2-The native FOCUS database plays an important role in the accuracy of the profile. The initial launch of FOCUS considered 2,766 reference genomes to build a kmer frecuencies database ( k = 6; k = 7) . For the implementation of RaPDTool, we have considered 14,551 genomes from the Type Material to give taxonomic certainty to the profiles, while enriching the initial database. The new k = 6; k = 7 kmer archives for updating FOCUS database will be available on: https://drive.google.com/uc?export=download&id=1AOOwhmhg9Zn5iYrOs9j36cBZZTIupPbC
Contains several relevant subdirectories and files:
binmetabat/ > Store Metabat2 binning results. The genome composites aggregated from the initial metagenomic assembly
outbinningref/ > Binning_refiner results. All bins obtained with Metabat2 are "refined" with Binning_refiner to produce a set of probable MAGs
outmicomplete/ > Hugoson et al, 2020 published a paper with a fairly "generous" alternative to estimate quality of assembled microbial genomes (https://doi.org/10.1093/bioinformatics/btz664). Although the gold standard is still CheckM, miComplete is more resource friendly and offers a weighted calculation.
The result of miComplete is a table with the quality assessment of the refined bins as shown in the image:
outmash/ > Full Mash dist comparison for each bin produced, against the input database. Remember that these databases contain a set of genomes curated as Mash representations or sketches. This indicates that bin1 is compared against the ~17,000 records in the database (that's extremely fast with Mash), and the result is a table with 5 columns representing the following:
Query_genome | Match_in_database | Genomic_Distance | p_value | Shared_Hashes |
---|---|---|---|---|
Bin1.fna | GCA_Reference.fna | 0.0327655 | 0 | 471/1000 |
The genomic distance in the third column refers to the Mash distance, also defined as mutational distance. You will find more information on the interpretation of these tables in: https://doi.org/10.1186/s13059-016-0997-x. A practical interpretation of this comparison suggests that if two genomic contexts share < 0.05 distance, they are likely to be genomically coherents, and that has implications for the prokaryotic species concept. This also means that those contexts with smaller genomic distances will potentially be the closest phylogenetic neighbors to your query; very useful if you want to explore the phylogenetic hypothesis.
Other subdirectories contain the log files of each task
Contain the ten closest hits from the Mash paired comparison for each genome. This simplifies the interpretation of the results by limiting the Mash comparison to the ten closest neighbors to the query, which can be useful in phylogenetics and taxonomy. The user can take this list as the basis for a finer comparison by estimating the Overall genome relatedness index (OGRI) like ANI...

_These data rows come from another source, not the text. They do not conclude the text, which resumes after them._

-- ==== Sys2Proof/Machine/State.lean ====
section
/-! DEFINITION. The state of the machine, the reasons a step can stop, and the state after reset. -/

namespace Sys2Proof.Machine

/-- The faults of spec/60_exceptions.md R331, each with the information it records. They are data of the state (R50, R330),
not outcomes of a step: raising one is a next state with the fault recorded. -/
inductive FaultKind where
  /-- Code 1: a cycle with reset deasserted before the first reset cycle; the cycle. -/
  | notReset (cycle : Nat)
  /-- Code 2: a take reads a stage field that holds ⊥; the stage and the field. -/
  | readUnwrittenConfig (stage : Nat) (field : CfgField)
  /-- Code 3: an output computation reads a coefficient cell that holds ⊥; the address. -/
  | readUnwrittenCoef (addr : Nat)
  /-- Code 4: a stage with dec = 0 consumes a sample; the stage. -/
  | zeroDecimation (stage : Nat)
  /-- Code 5: a stage's read range passes the end of the memory; the stage and the end address. -/
  | coefRangeExceedsMemory (stage endAddr : Nat)
  /-- Code 6: a sample reaches a bypassed stage narrower than its input; the stage, IW[i] and OW[i]. -/
  | bypassNarrowing (stage inWidth outWidth : Nat)
  /-- Code 7: a take of the disabled block with OW_OUT < IW_IN; both widths. -/
  | disabledNarrowing (inWidth outWidth : Nat)
  /-- Code 8: an accumulator's bound exceeds the ACC_W-bit range; the stage and the output index. -/
  | accOverflow (stage output : Nat)
  /-- Code 9: a structural write after the first take or in the cycle of a take; the field, and the stage of a per-stage
  field (log entry 16). -/
  | structuralWriteInFlight (field : CfgField) (stage : Option Nat)
  /-- Code 10: a coefficient write into an active stage's read range in a cycle that is not idle; the address. -/
  | coefWriteInFlight (addr : Nat)
  /-- Code 11: a macc_trunc write to an active stage in a cycle that is not idle; the stage. -/
  | truncWriteInFlight (stage : Nat)
  /-- Code 12: a configuration write with field code 6 or 7; the code. -/
  | reservedConfigField (code : Nat)
  /-- Code 13: a per-stage configuration write with cfg_stage >= S; the stage code. -/
  | configStageOutOfRange (stage : Nat)
  /-- Code 14: a configuration write whose value does not fit the field; the field and the value. -/
  | configValueOutOfRange (field : CfgField) (value : Nat)
  deriving DecidableEq, Repr

/-- A record of the fault set: the fault with its information, and the cycle that raised it (spec/60_exceptions.md R330). -/
structure FaultRec where
  kind : FaultKind
  cycle : Nat
  deriving DecidableEq, Repr

/-- The configuration of one stage (spec/10_state.md R32 to R38); `none` is the spec's ⊥ (spec/00_scope.md R16). -/
structure StageCfg where
  dec : Option Nat
  opsm1 : Option Nat
  odd : Option Bool
  trunc : Option Nat
  bypass : Option Bool
  deriving DecidableEq, Repr

/-- A stage nothing has configured: every field ⊥ (spec/10_state.md R54). -/
def StageCfg.unwritten : StageCfg := ⟨none, none, none, none, none⟩

/-- The stream state of one stage (spec/10_state.md R45): its inputs since reset, oldest first, and the inputs of its current
group. -/
structure StageSt where
  hist : List Iq
  phase : Nat
  deriving DecidableEq, Repr

/-- A stage after a reset: empty history, phase 0 (spec/10_state.md R45). -/
def StageSt.start : StageSt := ⟨[], 0⟩

/-- The coefficient memory (spec/10_state.md R41): the written cells, (address, coefficient), in canonical form (see
`Memory.wf`); a cell that is not listed holds ⊥ (log entry 15). -/
abbrev Memory := List (Nat × Int)

/-- The canonical form of the memory: addresses strictly rising. No entry can equal what an unlisted cell reads as, since
that is ⊥ and an entry is an integer. -/
abbrev Memory.wf (m : Memory) : Prop := m.Pairwise fun a b => a.1 < b.1

/-- The FIR block state σ (spec/10_state.md R32): exactly these fields. `cfg` and `st` list the S stages in order. -/
structure Fir where
  unreset : Bool
  faults : List FaultRec
  firEnable : Bool
  cfg : List StageCfg
  mem : Memory
  inbuf : List Sample
  prevReady : Bool
  ovf : Bool
  st : List StageSt
  pending : List Sample
  offered : Bool
  fresh : Bool
  deriving DecidableEq, Repr

/-- The CommonEdgeGenerator state γ (spec/10_state.md R52): the toggle bit, the re-sampled bit, the shift register
sr[0] .. sr[N-1]. -/
structure Ceg where
  t : Bool
  tq : Bool
  sr : List Bool
  deriving DecidableEq, Repr

/-- The patterns the block drives on src_re, src_im and src_last (spec/30_encoding.md R113). -/
structure SourceData where
  re : Nat
  im : Nat
  last : Bool
  deriving DecidableEq, Repr

/-- What the block drove in the cycle last run (spec/44_stream_controller.md R250, R251, R257; spec/45_control_plane.md R302),
`none` where the spec gives no value, and what R386 observes of the cycle: the sample a SRC_XFER handed to the consumer and
the value a STATUS_READ sampled. The model's own field (log entry 10). -/
structure Ports where
  sinkReady : Option Bool
  srcValid : Option Bool
  src : Option SourceData
  ovf : Option Bool
  delivered : Option SourceData
  status : Option Bool
  deriving DecidableEq, Repr

/-- Ports of which nothing is known. -/
def Ports.silent : Ports := ⟨none, none, none, none, none, none⟩

/-- The state of the machine. The spec's own state is `fir` (σ) and `ceg` (γ); `par` holds the elaboration parameters. The
others are the model's: the records still to run, the numbers of the next cycle and fast cycle, and the cycle in progress
(its word W, σ' under construction, the sample on the path, the faults raised), which between two steps is `w = 0`,
`nxt = fir`, `path = []` and `raised = []` (log entry 8). -/
structure State where
  par : Params
  records : List Record
  cycle : Nat
  fast : Nat
  fir : Fir
  w : Word
  nxt : Fir
  path : List Sample
  raised : List FaultRec
  ports : Ports
  ceg : Ceg
  deriving DecidableEq, Repr

/-- The machine stops: the one outcome `fault` of a step. The fourteen fault codes of spec/60_exceptions.md R331 are no
outcomes of this type; they are recorded in `Fir.faults` (R330). -/
inductive Fault where
  /-- A cycle record is presented to a FIR block whose fault set is not empty: it has no next state, reset included
  (spec/60_exceptions.md R332 (b)). Raised by the step only. Safe: no claim about a later state can be proved. -/
  | faulted
  deriving DecidableEq, Repr

/-- The step gives no meaning. -/
inductive Refusal where
  /-- An instruction whose arm has no meaning yet. Raised by no arm of this model. Safe. -/
  | notModelled (mnemonic : String)
  /-- The parameter set fails an elaboration check: there is no machine (spec/00_scope.md R10, spec/60_exceptions.md R334).
  Raised by the step. Safe. -/
  | elaboration (check : ParamError)
  /-- The word of the cycle record has bit 15 set: it spells no cycle; the number of the cycle (spec/30_encoding.md R124).
  Raised by the step. Safe. -/
  | reservedBit15 (cycle : Nat)
  /-- A generator record says common edge in a fast cycle whose number N does not divide, or the reverse: a clock pair that the
  spec does not describe and the model does not admit (spec/41_common_edge_generator.md R151,
  spec/70_reset_and_hazards.md R385); the number of the fast cycle. Raised by the step. Safe. -/
  | clockRatio (fast : Nat)
  /-- No record is queued: the run has ended (spec/70_reset_and_hazards.md R386; log entry 5). Raised by the step. Safe. -/
  | noRecord
  deriving DecidableEq, Repr

/-- The FIR block after a reset cycle that follows power-on, with no write in it (spec/10_state.md R54). -/
def Fir.afterReset (p : Params) : Fir where
  unreset := false
  faults := []
  firEnable := false
  cfg := List.replicate p.numStages StageCfg.unwritten
  mem := []
  inbuf := []
  prevReady := false
  ovf := false
  st := List.replicate p.numStages StageSt.start
  pending := []
  offered := false
  fresh := true

/-- The FIR block at power-on (spec/10_state.md R54): the unspecified stream state is that of `stream`, any value
(log entry 4). -/
def Fir.powerOn (p : Params) (stream : Fir) : Fir :=
  { stream with
    unreset := true
    faults := []
    firEnable := false
    cfg := List.replicate p.numStages StageCfg.unwritten
    mem := [] }

/-- The machine with the FIR block f and the generator g, between two cycles, before cycle number `cycle` and fast cycle 0. -/
def State.idleWith (p : Params) (f : Fir) (g : Ceg) (cycle : Nat) (ports : Ports) : State where
  par := p
  records := []
  cycle := cycle
  fast := 0
  fir := f
  w := 0
  nxt := f
  path := []
  raised := []
  ports := ports
  ceg := g

/-- The machine at power-on: before cycle 0, the stream state and the generator's bits any values (spec/10_state.md R52, R54). -/
def State.powerOn (p : Params) (stream : Fir) (g : Ceg) : State :=
  State.idleWith p (Fir.powerOn p stream) g 0 Ports.silent

/-- What the block drives in a reset cycle whose drawn ready is `rready` (spec/70_reset_and_hazards.md R361). -/
def Ports.inReset (rready : Bool) : Ports := ⟨some rready, some false, none, some false, none, none⟩

/-- The machine right after the reset cycle 0 of R365, with the parameter set P0 (log entry 1), the draw rready = 0 and every
power-on bit of the generator 0 (log entries 2 and 3). -/
def State.reset : State :=
  State.idleWith Params.p0 (Fir.afterReset Params.p0) ⟨false, false, List.replicate Params.p0.ratio false⟩ 1
    (Ports.inReset false)

end Sys2Proof.Machine
end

As you can see, they are conveniently sorted from smallest to largest, so that it is easy to establish or rule out probable genomic coherence; and use the elements of the reference in subsequent more refined analyzes.
For example, in the previous image the bin feces_assembly_1.fasta shares a genomic distance of ~0.075 with the assembly GCF_003287895.1, that belongs to the species Blautia argi (firmicutes); and ~0.095 with the assembly GCF_002222595.2 that belongs to the species Blautia hansenii . Other hits in this comparison also match elements of the Blautia genus. It is not difficult to hypothesize that the bin feces_assembly_1.fasta is related with the clade Blautia (probably at the genus level, although nothing can be said about the species yet). So, presumably feces_assembly_1.fasta can be clasified as Blautia sp.
Potential tests could be the estimation of the Average Nucleotide Identity against these close hits and reconstructing a phylogenomic tree in order to place the query in a finer taxonomic context.